Voilà typiquement le genre de film qui ne parlera pas forcément à tout le monde mais auquel j'ai totalement adhéré et que j'aime qualifier de "grand petit film".
Il suit Nour, qui a émigré clandestinement à Marseille, au début des années 90, sur une période de dix ans. À la fois un récit d'apprentissage et une chronique de l’exil qui raconte l’errance, la débrouille, la peur de l’expulsion, mais aussi les moments de tristesse et de joie, de découragement et d’espoir, au fil des rencontres...
L'ensemble est intelligemment découpé en cinq actes, avec des ellipses de deux ans entre chaque, donnant ainsi constamment du souffle au récit. Si sa première partie, ultra réaliste sur les conditions de vie des immigrés clandestins, revêt des allures de documentaire, le film prend ensuite un virage beaucoup plus romanesque jusqu'à se transformer en mélodrame.
Un récit au charme désuet indéniable qui frappe par sa pudeur et son élégance, le tout teinté en permanence d'une forme de tristesse, renforcée notamment par l'omniprésence de la musique raï, aux accents aussi festifs que mélancoliques, et qui nous rappelle la portée sentimentale et le pouvoir réconfortant de la musique. Un sentiment également évoqué par l'un des personnages lors de l'épilogue : "Les riches fuient la tristesse, nous on l'aime et on apprend à vivre avec".
Le film est remarquablement interprété. Le magnétisme et la classe d'Anna Mouglalis irradient le film d'un bout à l'autre. Grégoire Colin incarne le personnage atypique de Serge, avec un physique et un look tout droit sortis du cinéma de Kaurimäski. Ayou Gretaa, sombre et solaire à la fois, est parfait pour illustrer ce mélange de fragilité et de force, et la quasi impossibilité pour ces migrants qui abandonnent tout dans l'espoir d'une vie meilleure pour eux et pour les leurs, à trouver une forme de sérénité. Les relations qui se nouent entre les trois protagonistes sont complexes, bien loin des stéréotypes et frappent par leur liberté.
Avec ce deuxième long métrage, Saïd Hamich prouve qu'il est possible, même avec des moyens modestes, de réaliser une oeuvre puissante, un magnifique roman sur l'exil.

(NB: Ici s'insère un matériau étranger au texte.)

-- ==== Sys2Proof/Laws/State.lean ====
section
/-! SUPPORT. What each named update of the state does to each field: one lemma for a field and an update, true by rfl. -/

namespace Sys2Proof.Machine

variable (s : State)

/-! The fields after starting a transfer. -/

@[simp] theorem State.startTransfer_cfg (words : Vector Word 4) : (s.startTransfer words).cfg = s.cfg := rfl
@[simp] theorem State.startTransfer_x (words : Vector Word 4) : (s.startTransfer words).x = s.x := rfl
@[simp] theorem State.startTransfer_table (words : Vector Word 4) : (s.startTransfer words).table = s.table := rfl
@[simp] theorem State.startTransfer_readSlot (words : Vector Word 4) : (s.startTransfer words).readSlot = s.readSlot := rfl
@[simp] theorem State.startTransfer_groupCtr (words : Vector Word 4) : (s.startTransfer words).groupCtr = s.groupCtr := rfl
@[simp] theorem State.startTransfer_stepCtr (words : Vector Word 4) : (s.startTransfer words).stepCtr = s.stepCtr := rfl
@[simp] theorem State.startTransfer_writeSlot (words : Vector Word 4) : (s.startTransfer words).writeSlot = s.writeSlot := rfl
@[simp] theorem State.startTransfer_hostState (words : Vector Word 4) : (s.startTransfer words).hostState = s.hostState := rfl
@[simp] theorem State.startTransfer_common (words : Vector Word 4) : (s.startTransfer words).common = s.common := rfl
@[simp] theorem State.startTransfer_xferBusy (words : Vector Word 4) : (s.startTransfer words).xferBusy = true := rfl
@[simp] theorem State.startTransfer_xferDone (words : Vector Word 4) : (s.startTransfer words).xferDone = s.xferDone := rfl
@[simp] theorem State.startTransfer_handlerLate (words : Vector Word 4) : (s.startTransfer words).handlerLate = s.handlerLate := rfl
@[simp] theorem State.startTransfer_shiftBusy (words : Vector Word 4) : (s.startTransfer words).shiftBusy = true := rfl
@[simp] theorem State.startTransfer_bitsSent (words : Vector Word 4) : (s.startTransfer words).bitsSent = 0 := rfl
@[simp] theorem State.startTransfer_xferBuf (words : Vector Word 4) : (s.startTransfer words).xferBuf = words := rfl
@[simp] theorem State.startTransfer_sr (words : Vector Word 4) : (s.startTransfer words).sr = s.sr := rfl
@[simp] theorem State.startTransfer_out (words : Vector Word 4) : (s.startTransfer words).out = s.out := rfl
@[simp] theorem State.startTransfer_tick (words : Vector Word 4) : (s.startTransfer words).tick = s.tick := rfl
@[simp] theorem State.startTransfer_schedState (words : Vector Word 4) : (s.startTransfer words).schedState = s.schedState := rfl
@[simp] theorem State.startTransfer_cblist (words : Vector Word 4) : (s.startTransfer words).cblist = s.cblist := rfl
@[simp] theorem State.startTransfer_resp (words : Vector Word 4) : (s.startTransfer words).resp = s.resp := rfl
@[simp] theorem State.startTransfer_ev (words : Vector Word 4) : (s.startTransfer words).ev = s.ev := rfl
@[simp] theorem State.startTransfer_port (words : Vector Word 4) : (s.startTransfer words).port = s.port := rfl
@[simp] theorem State.startTransfer_trace (words : Vector Word 4) : (s.startTransfer words).trace = s.trace := rfl
@[simp] theorem State.startTransfer_agenda (words : Vector Word 4) : (s.startTransfer words).agenda = s.agenda := rfl
@[simp] theorem State.startTransfer_fresh (words : Vector Word 4) : (s.startTransfer words).fresh = s.fresh := rfl

/-! The fields after ending a transfer. -/

@[simp] theorem State.endTransfer_cfg : s.endTransfer.cfg = s.cfg := rfl
@[simp] theorem State.endTransfer_x : s.endTransfer.x = s.x := rfl
@[simp] theorem State.endTransfer_table : s.endTransfer.table = s.table := rfl
@[simp] theorem State.endTransfer_readSlot : s.endTransfer.readSlot = s.readSlot := rfl
@[simp] theorem State.endTransfer_groupCtr : s.endTransfer.groupCtr = s.groupCtr := rfl
@[simp] theorem State.endTransfer_stepCtr : s.endTransfer.stepCtr = s.stepCtr := rfl
@[simp] theorem State.endTransfer_writeSlot : s.endTransfer.writeSlot = s.writeSlot := rfl
@[simp] theorem State.endTransfer_hostState : s.endTransfer.hostState = s.hostState := rfl
@[simp] theorem State.endTransfer_common : s.endTransfer.common = s.common := rfl
@[simp] theorem State.endTransfer_xferBusy : s.endTransfer.xferBusy = false := rfl
@[simp] theorem State.endTransfer_xferDone : s.endTransfer.xferDone = false := rfl
@[simp] theorem State.endTransfer_handlerLate : s.endTransfer.handlerLate = false := rfl
@[simp] theorem State.endTransfer_shiftBusy : s.endTransfer.shiftBusy = s.shiftBusy := rfl
@[simp] theorem State.endTransfer_bitsSent : s.endTransfer.bitsSent = s.bitsSent := rfl
@[simp] theorem State.endTransfer_xferBuf : s.endTransfer.xferBuf = s.xferBuf := rfl
@[simp] theorem State.endTransfer_sr : s.endTransfer.sr = s.sr := rfl
@[simp] theorem State.endTransfer_out : s.endTransfer.out = s.out := rfl
@[simp] theorem State.endTransfer_tick : s.endTransfer.tick = s.tick := rfl
@[simp] theorem State.endTransfer_schedState : s.endTransfer.schedState = s.schedState := rfl
@[simp] theorem State.endTransfer_cblist : s.endTransfer.cblist = s.cblist := rfl
@[simp] theorem State.endTransfer_resp : s.endTransfer.resp = s.resp := rfl
@[simp] theorem State.endTransfer_ev : s.endTransfer.ev = s.ev := rfl
@[simp] theorem State.endTransfer_port : s.endTransfer.port = s.port := rfl
@[simp] theorem State.endTransfer_trace : s.endTransfer.trace = s.trace := rfl
@[simp] theorem State.endTransfer_agenda : s.endTransfer.agenda = s.agenda := rfl
@[simp] theorem State.endTransfer_fresh : s.endTransfer.fresh = s.fresh := rfl

/-! The fields after energizing a line. -/

@[simp] theorem State.energize_cfg (g : Group) : (s.energize g).cfg = s.cfg := rfl
@[simp] theorem State.energize_x (g : Group) : (s.energize g).x = s.x := rfl
@[simp] theorem State.energize_table (g : Group) : (s.energize g).table = s.table := rfl
@[simp] theorem State.energize_readSlot (g : Group) : (s.energize g).readSlot = s.readSlot := rfl
@[simp] theorem State.energize_groupCtr (g : Group) : (s.energize g).groupCtr = s.groupCtr := rfl
@[simp] theorem State.energize_stepCtr (g : Group) : (s.energize g).stepCtr = s.stepCtr := rfl
@[simp] theorem State.energize_writeSlot (g : Group) : (s.energize g).writeSlot = s.writeSlot := rfl
@[simp] theorem State.energize_hostState (g : Group) : (s.energize g).hostState = s.hostState := rfl
@[simp] theorem State.energize_common (g : Group) : (s.energize g).common = s.common ||| groupLine g := rfl
@[simp] theorem State.energize_xferBusy (g : Group) : (s.energize g).xferBusy = s.xferBusy := rfl
@[simp] theorem State.energize_xferDone (g : Group) : (s.energize g).xferDone = s.xferDone := rfl
@[simp] theorem State.energize_handlerLate (g : Group) : (s.energize g).handlerLate = s.handlerLate := rfl
@[simp] theorem State.energize_shiftBusy (g : Group) : (s.energize g).shiftBusy = s.shiftBusy := rfl
@[simp] theorem State.energize_bitsSent (g : Group) : (s.energize g).bitsSent = s.bitsSent := rfl
@[simp] theorem State.energize_xferBuf (g : Group) : (s.energize g).xferBuf = s.xferBuf := rfl
@[simp] theorem State.energize_sr (g : Group) : (s.energize g).sr = s.sr := rfl
@[simp] theorem State.energize_out (g : Group) : (s.energize g).out = s.out := rfl
@[simp] theorem State.energize_tick (g : Group) : (s.energize g).tick = s.tick := rfl
@[simp] theorem State.energize_schedState (g : Group) : (s.energize g).schedState = s.schedState := rfl
@[simp] theorem State.energize_cblist (g : Group) : (s.energize g).cblist = s.cblist := rfl
@[simp] theorem State.energize_resp (g : Group) : (s.energize g).resp = s.resp := rfl
@[simp] theorem State.energize_ev (g : Group) : (s.energize g).ev = s.ev := rfl
@[simp] theorem State.energize_port (g : Group) : (s.energize g).port = s.port := rfl
@[simp] theorem State.energize_trace (g : Group) : (s.energize g).trace = s.trace ++ [.common (s.common ||| groupLine g)] := rfl
@[simp] theorem State.energize_agenda (g : Group) : (s.energize g).agenda = s.agenda := rfl
@[simp] theorem State.energize_fresh (g : Group) : (s.energize g).fresh = s.fresh := rfl

/-! The fields after de-energizing a line. -/

@[simp] theorem State.deEnergize_cfg (g : Group) : (s.deEnergize g).cfg = s.cfg := rfl
@[simp] theorem State.deEnergize_x (g : Group) : (s.deEnergize g).x = s.x := rfl
@[simp] theorem State.deEnergize_table (g : Group) : (s.deEnergize g).table = s.table := rfl
@[simp] theorem State.deEnergize_readSlot (g : Group) : (s.deEnergize g).readSlot = s.readSlot := rfl
@[simp] theorem State.deEnergize_groupCtr (g : Group) : (s.deEnergize g).groupCtr = s.groupCtr := rfl
@[simp] theorem State.deEnergize_stepCtr (g : Group) : (s.deEnergize g).stepCtr = s.stepCtr := rfl
@[simp] theorem State.deEnergize_writeSlot (g : Group) : (s.deEnergize g).writeSlot = s.writeSlot := rfl
@[simp] theorem State.deEnergize_hostState (g : Group) : (s.deEnergize g).hostState = s.hostState := rfl
@[simp] theorem State.deEnergize_common (g : Group) : (s.deEnergize g).common = s.common &&& ~~~ groupLine g := rfl
@[simp] theorem State.deEnergize_xferBusy (g : Group) : (s.deEnergize g).xferBusy = s.xferBusy := rfl
@[simp] theorem State.deEnergize_xferDone (g : Group) : (s.deEnergize g).xferDone = s.xferDone := rfl
@[simp] theorem State.deEnergize_handlerLate (g : Group) : (s.deEnergize g).handlerLate = s.handlerLate := rfl
@[simp] theorem State.deEnergize_shiftBusy (g : Group) : (s.deEnergize g).shiftBusy = s.shiftBusy := rfl
@[simp] theorem State.deEnergize_bitsSent (g : Group) : (s.deEnergize g).bitsSent = s.bitsSent := rfl
@[simp] theorem State.deEnergize_xferBuf (g : Group) : (s.deEnergize g).xferBuf = s.xferBuf := rfl
@[simp] theorem State.deEnergize_sr (g : Group) : (s.deEnergize g).sr = s.sr := rfl
@[simp] theorem State.deEnergize_out (g : Group) : (s.deEnergize g).out = s.out := rfl
@[simp] theorem State.deEnergize_tick (g : Group) : (s.deEnergize g).tick = s.tick := rfl
@[simp] theorem State.deEnergize_schedState (g : Group) : (s.deEnergize g).schedState = s.schedState := rfl
@[simp] theorem State.deEnergize_cblist (g : Group) : (s.deEnergize g).cblist = s.cblist := rfl
@[simp] theorem State.deEnergize_resp (g : Group) : (s.deEnergize g).resp = s.resp := rfl
@[simp] theorem State.deEnergize_ev (g : Group) : (s.deEnergize g).ev = s.ev := rfl
@[simp] theorem State.deEnergize_port (g : Group) : (s.deEnergize g).port = s.port := rfl
@[simp] theorem State.deEnergize_trace (g : Group) : (s.deEnergize g).trace = s.trace ++ [.common (s.common &&& ~~~ groupLine g)] := rfl
@[simp] theorem State.deEnergize_agenda (g : Group) : (s.deEnergize g).agenda = s.agenda := rfl
@[simp] theorem State.deEnergize_fresh (g : Group) : (s.deEnergize g).fresh = s.fresh := rfl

Il y 7 ans, le réalisateur franco-marocain Saïd Hamich avait fait naître de belles promesses avec "Retour à Bollène", son premier long métrage, un film qui, malgré sa brièveté (67 minutes), regorgeait de moments très forts. On ne peut qu'être déçu à la vision de "La mer au loin", son 2ème long métrage, un film qui, bien que beaucoup plus long (près de 2 heures), présente beaucoup moins de moments forts, un film dont le récit donne souvent l'impression de tourner en rond. Le réalisateur a souhaité ajouter une dimension romanesque à laquelle il est difficile de croire à la peinture, très réaliste, des difficultés liées à l'exil. Malheureusement, la mayonnaise ne prend pas. C'est à Marseille que se déroule la plus grande partie de l'action, mais c'est un court épisode qui se passe dans le nord-est du Maroc, à Oujda et à Saïdia, qui représente le sommet du film. La période prise en compte, 1990/1999 est celle où le RaÏ, musique née en Oranie, a rencontré un succès international : on en entend pas mal dans le film. Finalement, c'est dans la photographie due à Tom Harari, le frère d'Arthur et le beau-frère de Justin Triet, que réside la qualité principale du film.
Un des meilleurs films vus récemment. Histoire originale, acteurs excellents. Un marocain sans papiers, un couple anticonformiste. J’ai particulièrement aimé Grégoire Colin.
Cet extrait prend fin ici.